> _WORK REQUIRED_:
Reproduce exactly, and only, the lines below from the one containing "s.time := rfl" through the one containing "s.netRx := rfl".

> _MATERIAL PROVIDED_:

-- ==== Sys2Proof/Laws/State.lean ====
section
/-! SUPPORT. One lemma per field per update of the state, true by rfl, and what each unit update does to the unit it names. -/

namespace Sys2Proof.Machine

variable (s : State)

/-! ### `modQp` -/

@[simp] theorem State.modQp_pending (k : Nat) (f : QueuePair → QueuePair) : (s.modQp k f).pending = s.pending := rfl
@[simp] theorem State.modQp_now (k : Nat) (f : QueuePair → QueuePair) : (s.modQp k f).now = s.now := rfl
@[simp] theorem State.modQp_nextId (k : Nat) (f : QueuePair → QueuePair) : (s.modQp k f).nextId = s.nextId := rfl
@[simp] theorem State.modQp_freeSeed (k : Nat) (f : QueuePair → QueuePair) : (s.modQp k f).freeSeed = s.freeSeed := rfl
@[simp] theorem State.modQp_lastRead (k : Nat) (f : QueuePair → QueuePair) : (s.modQp k f).lastRead = s.lastRead := rfl
@[simp] theorem State.modQp_variant (k : Nat) (f : QueuePair → QueuePair) : (s.modQp k f).variant = s.variant := rfl
@[simp] theorem State.modQp_serial (k : Nat) (f : QueuePair → QueuePair) : (s.modQp k f).serial = s.serial := rfl
@[simp] theorem State.modQp_stepping (k : Nat) (f : QueuePair → QueuePair) : (s.modQp k f).stepping = s.stepping := rfl
@[simp] theorem State.modQp_dtb (k : Nat) (f : QueuePair → QueuePair) : (s.modQp k f).dtb = s.dtb := rfl
@[simp] theorem State.modQp_incr (k : Nat) (f : QueuePair → QueuePair) : (s.modQp k f).incr = s.incr := rfl
@[simp] theorem State.modQp_regs (k : Nat) (f : QueuePair → QueuePair) : (s.modQp k f).regs = s.regs := rfl
@[simp] theorem State.modQp_inForce (k : Nat) (f : QueuePair → QueuePair) : (s.modQp k f).inForce = s.inForce := rfl
@[simp] theorem State.modQp_lockWritten (k : Nat) (f : QueuePair → QueuePair) : (s.modQp k f).lockWritten = s.lockWritten := rfl
@[simp] theorem State.modQp_locked (k : Nat) (f : QueuePair → QueuePair) : (s.modQp k f).locked = s.locked := rfl
@[simp] theorem State.modQp_gpioErr (k : Nat) (f : QueuePair → QueuePair) : (s.modQp k f).gpioErr = s.gpioErr := rfl
@[simp] theorem State.modQp_gpioLevel (k : Nat) (f : QueuePair → QueuePair) : (s.modQp k f).gpioLevel = s.gpioLevel := rfl
@[simp] theorem State.modQp_linkUp (k : Nat) (f : QueuePair → QueuePair) : (s.modQp k f).linkUp = s.linkUp := rfl
@[simp] theorem State.modQp_linkRate (k : Nat) (f : QueuePair → QueuePair) : (s.modQp k f).linkRate = s.linkRate := rfl
@[simp] theorem State.modQp_linkWidth (k : Nat) (f : QueuePair → QueuePair) : (s.modQp k f).linkWidth = s.linkWidth := rfl
@[simp] theorem State.modQp_busMaster (k : Nat) (f : QueuePair → QueuePair) : (s.modQp k f).busMaster = s.busMaster := rfl
@[simp] theorem State.modQp_vectors (k : Nat) (f : QueuePair → QueuePair) : (s.modQp k f).vectors = s.vectors := rfl
@[simp] theorem State.modQp_pba (k : Nat) (f : QueuePair → QueuePair) : (s.modQp k f).pba = s.pba := rfl
@[simp] theorem State.modQp_barriers (k : Nat) (f : QueuePair → QueuePair) : (s.modQp k f).barriers = s.barriers := rfl
@[simp] theorem State.modQp_waits (k : Nat) (f : QueuePair → QueuePair) : (s.modQp k f).waits = s.waits := rfl
@[simp] theorem State.modQp_events (k : Nat) (f : QueuePair → QueuePair) : (s.modQp k f).events = s.events := rfl
@[simp] theorem State.modQp_lostEvents (k : Nat) (f : QueuePair → QueuePair) : (s.modQp k f).lostEvents = s.lostEvents := rfl
@[simp] theorem State.modQp_reinst (k : Nat) (f : QueuePair → QueuePair) : (s.modQp k f).reinst = s.reinst := rfl
@[simp] theorem State.modQp_bridges (k : Nat) (f : QueuePair → QueuePair) : (s.modQp k f).bridges = s.bridges := rfl
@[simp] theorem State.modQp_gfes (k : Nat) (f : QueuePair → QueuePair) : (s.modQp k f).gfes = s.gfes := rfl
@[simp] theorem State.modQp_lcs (k : Nat) (f : QueuePair → QueuePair) : (s.modQp k f).lcs = s.lcs := rfl
@[simp] theorem State.modQp_pwms (k : Nat) (f : QueuePair → QueuePair) : (s.modQp k f).pwms = s.pwms := rfl
@[simp] theorem State.modQp_trips (k : Nat) (f : QueuePair → QueuePair) : (s.modQp k f).trips = s.trips := rfl
@[simp] theorem State.modQp_links (k : Nat) (f : QueuePair → QueuePair) : (s.modQp k f).links = s.links := rfl
@[simp] theorem State.modQp_slots (k : Nat) (f : QueuePair → QueuePair) : (s.modQp k f).slots = s.slots := rfl
@[simp] theorem State.modQp_dsm (k : Nat) (f : QueuePair → QueuePair) : (s.modQp k f).dsm = s.dsm := rfl
@[simp] theorem State.modQp_pugTimers (k : Nat) (f : QueuePair → QueuePair) : (s.modQp k f).pugTimers = s.pugTimers := rfl
@[simp] theorem State.modQp_poss (k : Nat) (f : QueuePair → QueuePair) : (s.modQp k f).poss = s.poss := rfl
@[simp] theorem State.modQp_recal (k : Nat) (f : QueuePair → QueuePair) : (s.modQp k f).recal = s.recal := rfl
@[simp] theorem State.modQp_caps (k : Nat) (f : QueuePair → QueuePair) : (s.modQp k f).caps = s.caps := rfl
@[simp] theorem State.modQp_armWaits (k : Nat) (f : QueuePair → QueuePair) : (s.modQp k f).armWaits = s.armWaits := rfl
@[simp] theorem State.modQp_forceWaits (k : Nat) (f : QueuePair → QueuePair) : (s.modQp k f).forceWaits = s.forceWaits := rfl
@[simp] theorem State.modQp_sag (k : Nat) (f : QueuePair → QueuePair) : (s.modQp k f).sag = s.sag := rfl
@[simp] theorem State.modQp_resetN (k : Nat) (f : QueuePair → QueuePair) : (s.modQp k f).resetN = s.resetN := rfl
@[simp] theorem State.modQp_flt (k : Nat) (f : QueuePair → QueuePair) : (s.modQp k f).flt = s.flt := rfl
@[simp] theorem State.modQp_dpx (k : Nat) (f : QueuePair → QueuePair) : (s.modQp k f).dpx = s.dpx := rfl
@[simp] theorem State.modQp_wheel (k : Nat) (f : QueuePair → QueuePair) : (s.modQp k f).wheel = s.wheel := rfl
@[simp] theorem State.modQp_cyc (k : Nat) (f : QueuePair → QueuePair) : (s.modQp k f).cyc = s.cyc := rfl
@[simp] theorem State.modQp_svcs (k : Nat) (f : QueuePair → QueuePair) : (s.modQp k f).svcs = s.svcs := rfl
@[simp] theorem State.modQp_time (k : Nat) (f : QueuePair → QueuePair) : (s.modQp k f).time = s.time := rfl
@[simp] theorem State.modQp_ports (k : Nat) (f : QueuePair → QueuePair) : (s.modQp k f).ports = s.ports := rfl
@[simp] theorem State.modQp_netRx (k : Nat) (f : QueuePair → QueuePair) : (s.modQp k f).netRx = s.netRx := rfl
@[simp] theorem State.modQp_filters (k : Nat) (f : QueuePair → QueuePair) : (s.modQp k f).filters = s.filters := rfl
@[simp] theorem State.modQp_ring (k : Nat) (f : QueuePair → QueuePair) : (s.modQp k f).ring = s.ring := rfl
@[simp] theorem State.modQp_dbg (k : Nat) (f : QueuePair → QueuePair) : (s.modQp k f).dbg = s.dbg := rfl
@[simp] theorem State.modQp_pwr (k : Nat) (f : QueuePair → QueuePair) : (s.modQp k f).pwr = s.pwr := rfl
@[simp] theorem State.modQp_localRing (k : Nat) (f : QueuePair → QueuePair) : (s.modQp k f).localRing = s.localRing := rfl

> _WRITTEN REPLY_:
@[simp] theorem State.modQp_time (k : Nat) (f : QueuePair → QueuePair) : (s.modQp k f).time = s.time := rfl
@[simp] theorem State.modQp_ports (k : Nat) (f : QueuePair → QueuePair) : (s.modQp k f).ports = s.ports := rfl
@[simp] theorem State.modQp_netRx (k : Nat) (f : QueuePair → QueuePair) : (s.modQp k f).netRx = s.netRx := rfl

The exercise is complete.